Work item: The lines below are to be quoted exactly, from the first through the one that contains "def State.startLoads (s".
..........
/-- Every tile that the ENTRY records name carries the JID (R327 step 1). -/
theorem State.tagged_admitEnts {j : Job} {jid : Nat} (es : List JobCtx) {s : State} (hw : s.regs.wf = true) (hes : s.mayTag es) :
    (∀ e ∈ es, (es.foldl (State.admitEnt j jid) s).tagged jid (s.physG e.gtile)) ∧
      ∀ t, s.tagged jid t → (es.foldl (State.admitEnt j jid) s).tagged jid t := by
  induction es generalizing s with
  | nil => exact ⟨fun e he => absurd he List.not_mem_nil, fun _ => id⟩
  | cons e es ih =>
    obtain ⟨hwrote, htag, hkeep⟩ := State.admitEnt_spec (j := j) hw (fun x hx => hes x (List.mem_cons.2 (.inl (List.mem_singleton.1 hx)))) jid
    obtain ⟨hrest, hstay⟩ := ih (hwrote.wf hw) (hwrote.mayTag fun x hx => hes x (List.mem_cons_of_mem e hx))
    refine ⟨fun x hx => ?_, fun t ht => hstay t (hkeep t ht)⟩
    rcases List.mem_cons.1 hx with rfl | hx
    · exact hstay _ htag
    · rw [← hwrote.physG]
      exact hrest x hx

/-! ### Admission -/

/-- The last step of an admission starts its loads, and picks the job up where none is left. -/
def State.startLoads (s : State) (q : Nat) (j : Job) : State :=
  match s.fw.jobs.find? (fun i => i.q == q && i.seq == j.seq) with
  | some j => s.admitLoads j
  | none => s

theorem State.keepsTags_startLoads (s : State) (q : Nat) (j : Job) : KeepsTags s (s.startLoads q j) := by
  unfold State.startLoads
  split
  · exact s.keepsTags_admitLoads _
  · exact .refl s

/-- The JID that an admission draws (R327; log 22). -/
def State.drawnJid (s : State) : Nat := s.freeJids.getD ((s.free 64).1 % s.freeJids.length) 1

theorem State.drawnJid_mem {s : State} (h : s.freeJids ≠ []) : s.drawnJid ∈ s.freeJids := by
  have hlt : (s.free 64).1 % s.freeJids.length < s.freeJids.length := Nat.mod_lt _ (List.length_pos_of_ne_nil h)
  rw [State.drawnJid, List.getD_eq_getElem _ _ hlt]
  exact List.getElem_mem hlt

theorem State.freeJids_lt {s : State} {x : Nat} (h : x ∈ s.freeJids) : x < 256 := by
  have hmem := List.mem_of_mem_drop (List.mem_of_mem_filter h)
  exact List.mem_range.1 hmem

/-- An admission with a JID, on tiles that are ready (R327). -/
def State.admitReady (s : State) (q : Nat) (j : Job) : State := (({ s with fresh := s.fresh + 1 }).admitJob j s.drawnJid).startLoads q j

/-- What becomes of a job that may be admitted now: it waits, its tiles start up, or it is admitted (R327). -/
def State.admitNext (s : State) (q : Nat) (j : Job) : State :=
  match s.waitsFor j with
  | some why => if j.traced then s else (s.updTaken j.q j.seq (fun j => { j with traced := true })).fwLog j.core 4 1 q why
  | none =>
    let ts := j.ents.map (fun e => s.physG e.gtile)
    if ts.any (fun t => !(s.tile t).ready) then
      ts.foldl (fun s t => s.schWrite j.core (Reg.adr .TILE_CTRL (tix t)) 1 (fun s => s.enableTile t)) s
    else s.admitReady q j

theorem State.freeJids_ne_nil {s : State} {j : Job} (h : s.waitsFor j = none) : s.freeJids ≠ [] := by
  intro hnil
  unfold State.waitsFor at h
  dsimp only at h
  split_ifs at h

theorem State.jobOf_admitReady {s : State} (hw : s.regs.wf = true) {j : Job} (q : Nat) (hjids : s.freeJids ≠ []) (hes : s.mayTag j.ents) {e : JobCtx} (he : e ∈ j.ents) :
    (s.admitReady q j).jobOf (s.physG e.gtile) = some s.drawnJid := by
  have hlt := State.freeJids_lt (State.drawnJid_mem hjids)
  have htag := (State.tagged_admitEnts (j := j) (jid := s.drawnJid) j.ents (s := { s with fresh := s.fresh + 1 }) hw hes).1 e he
  have hkeeps := (({ s with fresh := s.fresh + 1 } : State).keepsTags_admitJob j hlt).trans (State.keepsTags_startLoads _ q j)
  exact State.jobOf_tagged hlt (hkeeps.tagged htag)

/-- The first entry of a queue that is not admitted. -/
def State.nextJob (s : State) (q : Nat) : Option Job := s.fw.jobs.find? (fun j => j.q == q && (j.st == .taken || j.st == .loading))

theorem State.jobAdmit_none {s : State} {q : Nat} (h : s.nextJob q = none) : s.jobAdmit q = s := by
  rw [State.nextJob] at h
  simp only [State.jobAdmit, h]

theorem State.jobAdmit_stopped {s : State} {q : Nat} {j : Job} (h : s.nextJob q = some j) (hrun : s.fwRuns j.core = false) : s.jobAdmit q = s := by
  rw [State.nextJob] at h
  simp [State.jobAdmit, h, hrun]

section
variable {s : State} {q : Nat} {j : Job} (h : s.nextJob q = some j) (hrun : s.fwRuns j.core = true) (hst : j.st = .taken)
  (hcl : ∀ e ∈ j.ents, s.clusterRuns (e.gtile / 32) = true)
include h hrun hst hcl

theorem State.jobAdmit_taken :
    s.jobAdmit q =
      if j.fence then
        if (s.fw.jobs.find? (fun i => i.q == q)).map (·.seq) = some j.seq then (s.record ⟨q, j.core, j.seq, j.tag, 0, (0, 0, 0), 0, 0, 0⟩).dropJob j else s
      else if s.fw.jobs.any (fun i => i.q == q && i.fence && decide (i.seq < j.seq)) then s
      else s.admitNext q j := by
  have hawake : (j.ents.any (fun e => !s.clusterRuns (e.gtile / 32))) = false := by
    rw [List.any_eq_false]
    intro e he
    simp [hcl e he]
  rw [State.nextJob] at h
  simp only [State.jobAdmit, h, hrun, hawake, hst]
  rfl

theorem State.jobAdmit_fence (hf : j.fence = true) (hfirst : s.fw.jobs.find? (fun i => i.q == q) = some j) :
    s.jobAdmit q = (s.record ⟨q, j.core, j.seq, j.tag, 0, (0, 0, 0), 0, 0, 0⟩).dropJob j := by
  rw [State.jobAdmit_taken h hrun hst hcl, if_pos hf, hfirst]
  exact if_pos rfl

theorem State.jobAdmit_behind (hf : j.fence = false) (hbehind : ∃ i ∈ s.fw.jobs, i.q = q ∧ i.fence = true ∧ i.seq < j.seq) : s.jobAdmit q = s := by
  rw [State.jobAdmit_taken h hrun hst hcl, if_neg (by simp [hf])]
  refine if_pos ?_
  rw [List.any_eq_true]
  obtain ⟨i, hi, hq, hfence, hseq⟩ := hbehind
  exact ⟨i, hi, by simp [hq, hfence, hseq]⟩

theorem State.jobAdmit_free (hf : j.fence = false) (hfree : ∀ i ∈ s.fw.jobs, i.q = q → i.fence = true → j.seq ≤ i.seq) : s.jobAdmit q = s.admitNext q j := by
  rw [State.jobAdmit_taken h hrun hst hcl, if_neg (by simp [hf])]
  refine if_neg ?_
  rw [List.any_eq_true]
  rintro ⟨i, hi, hp⟩
  simp only [Bool.and_eq_true, beq_iff_eq, decide_eq_true_eq] at hp
  obtain ⟨⟨hq, hfence⟩, hseq⟩ := hp
  exact absurd (hfree i hi hq hfence) (Nat.not_le.2 hseq)

end

/-! ### Launch -/

/-- Before a context starts its tile is told of the release and its ENTRY is written (R328). -/
def State.prepareEnt (c : Nat) (j : Job) (s : State) (e : JobCtx) : State :=
  (s.schSpad c (s.physG e.gtile) (0xFFF00 + 64 * e.ctx + 0x0E) (leBytes 2 j.rel.2 ++ leBytes 8 j.rel.1)).fwReg64 c .TILE_CTXk_ENTRY_LO .TILE_CTXk_ENTRY_HI
    (tix (s.physG e.gtile) ++ [e.ctx]) (e.va % 2 ^ 48 / 8 * 8)

/-- The start of one context of a released job (R328). -/
def State.launchEnt (c : Nat) (j : Job) (s : State) (e : JobCtx) : State :=
  (s.prepareEnt c j e).schWrite c (Reg.adr .TILE_CTXk_CMD (tix (s.physG e.gtile) ++ [e.ctx])) 1
    (fun u => if (u.tile (s.physG e.gtile)).ready ∧ !(u.tile (s.physG e.gtile)).killed then u.startCtx (s.physG e.gtile) e.ctx else u)

theorem State.launchJob_single {s : State} {c : Nat} {j : Job} {e : JobCtx} (h : j.ents.filter (fun e => e.gtile / 32 == c) = [e]) :
    s.launchJob c j = ((s.launchEnt c j e).updTaken j.q j.seq (fun j => { j with launch := j.launch.filter (· ≠ c) })).fwLog c 6 0 j.jid 1 := by
  simp only [State.launchJob, h]
  rfl

theorem State.jobLaunch_single {s : State} {c q : Nat} {j : Job} (hrun : s.fwRuns c = true) (hcl : s.clusterRuns c = true)
    (h : s.fw.jobs.filter (fun j => j.q == q && j.st == .released && j.launch.contains c) = [j]) : s.jobLaunch c q = (s.fwLog c 5 1 q 1).launchJob c j := by
  unfold State.jobLaunch
  dsimp only
  rw [h, hrun, hcl]
  rfl

theorem State.jobLaunch_nothing {s : State} {c q : Nat}
    (h : s.fwRuns c = false ∨ ∀ j ∈ s.fw.jobs, ¬ (j.q = q ∧ j.st = .released ∧ j.launch.contains c = true)) : s.jobLaunch c q = s := by
  unfold State.jobLaunch
  rcases h with hstop | hnone
  · exact if_pos (by simp [hstop])
  · have hp : ∀ j ∈ s.fw.jobs, ¬ (j.q == q && j.st == .released && j.launch.contains c) = true := fun j hj hb => by
      simp only [Bool.and_eq_true, beq_iff_eq, and_assoc] at hb
      exact hnone j hj hb
    have hany : s.fw.jobs.any (fun j => j.q == q && j.st == .released && j.launch.contains c) = false := List.any_eq_false.2 hp
    have hnil : s.fw.jobs.filter (fun j => j.q == q && j.st == .released && j.launch.contains c) = [] := List.filter_eq_nil_iff.2 hp
    dsimp only
    rw [hany, hnil, if_neg Bool.false_ne_true, if_pos rfl, ite_self, ite_self]

/-- START on an idle context takes the program counter from ENTRY (R95). -/
theorem State.startCtx_idle {s : State} {t k : Nat} (h : (s.ctxOf t k).st = .idle) :
    s.startCtx t k = s.updCtx t k (fun c => { c with st := .ready, pc := s.reg64 .TILE_CTXk_ENTRY_LO .TILE_CTXk_ENTRY_HI (tix t ++ [k]),
                                                     loops := [], rets := [], held := none, woken := false, bar := .no, skip := none, miss := none, ffail := none }) := by
  simp [State.startCtx, h]

theorem adr_entryLo (t k : Nat) : Reg.adr .TILE_CTXk_ENTRY_LO (tix t ++ [k]) = 0x2100108 + 0x1000000 * (t / 34) + 0x10000 * (t % 34) + 0x40 * k := rfl
theorem adr_entryHi (t k : Nat) : Reg.adr .TILE_CTXk_ENTRY_HI (tix t ++ [k]) = 0x210010c + 0x1000000 * (t / 34) + 0x10000 * (t % 34) + 0x40 * k := rfl

/-- The two halves of ENTRY give back what was written (R41). -/
theorem State.entry_setReg64 {s : State} (hw : s.regs.wf = true) (t k : Nat) {v : Nat} (hv : v < 2 ^ 64) :
    (s.setReg64 .TILE_CTXk_ENTRY_LO .TILE_CTXk_ENTRY_HI (tix t ++ [k]) v).reg64 .TILE_CTXk_ENTRY_LO .TILE_CTXk_ENTRY_HI (tix t ++ [k]) = v := by
  have hne : Reg.adr .TILE_CTXk_ENTRY_LO (tix t ++ [k]) ≠ Reg.adr .TILE_CTXk_ENTRY_HI (tix t ++ [k]) := by
    rw [adr_entryLo, adr_entryHi]
    omega
  rw [State.setReg64, State.reg64, State.reg_setReg_ne hne, State.reg_setReg_same hw, State.reg_setReg_same (State.wf_setReg hw ..)]
  omega

theorem State.schWrite_tiles {s : State} {c a d : Nat} {f : State → State} (hf : (f s).tiles = s.tiles) : (s.schWrite c a d f).tiles = s.tiles :=
  State.schWrite_cases (P := fun u => u.tiles = s.tiles) hf rfl

theorem State.ctxOf_congr {s u : State} (h : u.tiles = s.tiles) (t k : Nat) : u.ctxOf t k = s.ctxOf t k := by
  rw [State.ctxOf, State.tile, h]
  rfl

/-- The preparation writes no tile and no register of the firewall, and ENTRY holds what it was given. -/
theorem State.prepareEnt_spec {s : State} (hw : s.regs.wf = true) (c : Nat) (j : Job) (e : JobCtx) {t : Nat} (ht : s.physG e.gtile = t) :
    (s.prepareEnt c j e).tiles = s.tiles ∧ (∀ a, a < 0x400000 → (s.prepareEnt c j e).rg a = s.rg a) ∧
      (s.fwAllows .sch (Reg.adr .TILE_CTXk_ENTRY_HI (tix t ++ [e.ctx])) 4 true = true →
        (s.prepareEnt c j e).reg64 .TILE_CTXk_ENTRY_LO .TILE_CTXk_ENTRY_HI (tix t ++ [e.ctx]) = e.va % 2 ^ 48 / 8 * 8) := by
  have hspad := s.unitWrote_schSpad c t (0xFFF00 + 64 * e.ctx + 0x0E) (leBytes 2 j.rel.2 ++ leBytes 8 j.rel.1)
  rw [State.prepareEnt, ht]
  generalize s.schSpad c t (0xFFF00 + 64 * e.ctx + 0x0E) (leBytes 2 j.rel.2 ++ leBytes 8 j.rel.1) = p at hspad
  refine ⟨(State.schWrite_tiles rfl).trans hspad.tiles, fun a ha => ?_, fun hallow => ?_⟩
  · rw [← hspad.rg a (.inl (by omega))]
    refine State.schWrite_cases (P := fun u => u.rg a = p.rg a) ((State.rg_setRg_ne ?_ _ _).trans (State.rg_setRg_ne ?_ p _)) rfl
    · rw [adr_entryHi]
      omega
    · rw [adr_entryLo]
      omega
  · rw [← State.fwAllows_congr (fun a ha => hspad.rg a (.inl (by omega)))] at hallow
    rw [State.fwReg64, State.schWrite_allowed hallow]
    exact State.entry_setReg64 (hspad.wf hw) t e.ctx (by omega)

/-- The context of one entry, idle on a tile that takes commands, becomes ready at its ENTRY, and no other context changes (R328). -/
theorem State.launchEnt_spec {s : State} (hw : s.regs.wf = true) {c : Nat} {j : Job} {e : JobCtx} {t : Nat} (ht : s.physG e.gtile = t)
    (hready : (s.tile t).ready = true) (hkill : (s.tile t).killed = false) (hidle : (s.ctxOf t e.ctx).st = .idle)
    (hcmd : s.fwAllows .sch (Reg.adr .TILE_CTXk_CMD (tix t ++ [e.ctx])) 4 true = true) :
    ((s.launchEnt c j e).ctxOf t e.ctx).st = .ready ∧
      (s.fwAllows .sch (Reg.adr .TILE_CTXk_ENTRY_HI (tix t ++ [e.ctx])) 4 true = true → ((s.launchEnt c j e).ctxOf t e.ctx).pc = e.va % 2 ^ 48 / 8 * 8) ∧
      ∀ x y, x ≠ t ∨ y ≠ e.ctx → (s.launchEnt c j e).ctxOf x y = s.ctxOf x y := by
  obtain ⟨htiles, hlow, hentry⟩ := State.prepareEnt_spec hw c j e ht
  rw [State.launchEnt, ht]
  generalize s.prepareEnt c j e = w at htiles hlow hentry
  have htile : w.tile t = s.tile t := by
    rw [State.tile, htiles]
    rfl
  have hctx := fun x y => State.ctxOf_congr htiles x y
  rw [← State.fwAllows_congr hlow] at hcmd
  rw [State.schWrite_allowed hcmd, if_pos (by simp [htile, hready, hkill]), State.startCtx_idle (by rw [hctx]; exact hidle)]
  refine ⟨by rw [State.ctxOf_updCtx_same], fun hallow => ?_, fun x y hne => ?_⟩
  · rw [State.ctxOf_updCtx_same]
    exact hentry hallow
  · rw [State.ctxOf_updCtx_ne hne, hctx]

end Sys2Proof.Machine

namespace Sys2Proof.Machine
open Sys2Proof

/-! ### The end of a job by a fault, a kill or a miss -/

/-- The causes that end a job (R330). -/
def State.hasCause (s : State) (j : Job) (cause : EndCause) : Prop :=
  (cause = .fault ∧ s.firstFault j ≠ none) ∨ (cause = .killEntry ∧ j.killed = true) ∨ (cause = .miss ∧ j.miss ≠ none)

theorem State.jobEnd_none {s : State} {jid : Nat} (h : s.jobOfJid jid = none) (cause : EndCause) : s.jobEnd jid cause = s := by simp [State.jobEnd, h]

section
variable {s : State} {jid : Nat} {j : Job} (hj : s.jobOfJid jid = some j)
include hj

theorem State.jobEnd_stopped (hrun : s.fwRuns j.core = false) (cause : EndCause) : s.jobEnd jid cause = s := by simp [State.jobEnd, hj, hrun]

theorem State.jobEnd_no_fault (h : s.firstFault j = none) : s.jobEnd jid .fault = s := by simp [State.jobEnd, hj, h]

theorem State.jobEnd_not_killed (h : j.killed = false) : s.jobEnd jid .killEntry = s := by simp [State.jobEnd, hj, h]

theorem State.jobEnd_not_missed (h : j.miss = none) : s.jobEnd jid .miss = s := by simp [State.jobEnd, hj, h]

theorem State.jobEnd_ends (hrun : s.fwRuns j.core = true) {cause : EndCause} (h : s.hasCause j cause) :
    ∃ status code f, s.jobEnd jid cause = s.endJob j status code f := by
  rcases h with ⟨rfl, hf⟩ | ⟨rfl, hk⟩ | ⟨rfl, hm⟩
  · obtain ⟨v, hv⟩ := Option.ne_none_iff_exists'.1 hf
    exact ⟨j.miss.getD 5, 1, v, by simp [State.jobEnd, hj, hrun, hv]⟩
  · exact ⟨j.miss.getD 6, 2, (s.firstFault j).getD (0, 0, 0), by simp [State.jobEnd, hj, hrun, hk]⟩
  · obtain ⟨v, hv⟩ := Option.ne_none_iff_exists'.1 hm
    exact ⟨v, 3, (s.firstFault j).getD (0, 0, 0), by simp [State.jobEnd, hj, hrun, hv]⟩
..........
Response to the task:
/-- Every tile that the ENTRY records name carries the JID (R327 step 1). -/
theorem State.tagged_admitEnts {j : Job} {jid : Nat} (es : List JobCtx) {s : State} (hw : s.regs.wf = true) (hes : s.mayTag es) :
    (∀ e ∈ es, (es.foldl (State.admitEnt j jid) s).tagged jid (s.physG e.gtile)) ∧
      ∀ t, s.tagged jid t → (es.foldl (State.admitEnt j jid) s).tagged jid t := by
  induction es generalizing s with
  | nil => exact ⟨fun e he => absurd he List.not_mem_nil, fun _ => id⟩
  | cons e es ih =>
    obtain ⟨hwrote, htag, hkeep⟩ := State.admitEnt_spec (j := j) hw (fun x hx => hes x (List.mem_cons.2 (.inl (List.mem_singleton.1 hx)))) jid
    obtain ⟨hrest, hstay⟩ := ih (hwrote.wf hw) (hwrote.mayTag fun x hx => hes x (List.mem_cons_of_mem e hx))
    refine ⟨fun x hx => ?_, fun t ht => hstay t (hkeep t ht)⟩
    rcases List.mem_cons.1 hx with rfl | hx
    · exact hstay _ htag
    · rw [← hwrote.physG]
      exact hrest x hx

/-! ### Admission -/

/-- The last step of an admission starts its loads, and picks the job up where none is left. -/
def State.startLoads (s : State) (q : Nat) (j : Job) : State :=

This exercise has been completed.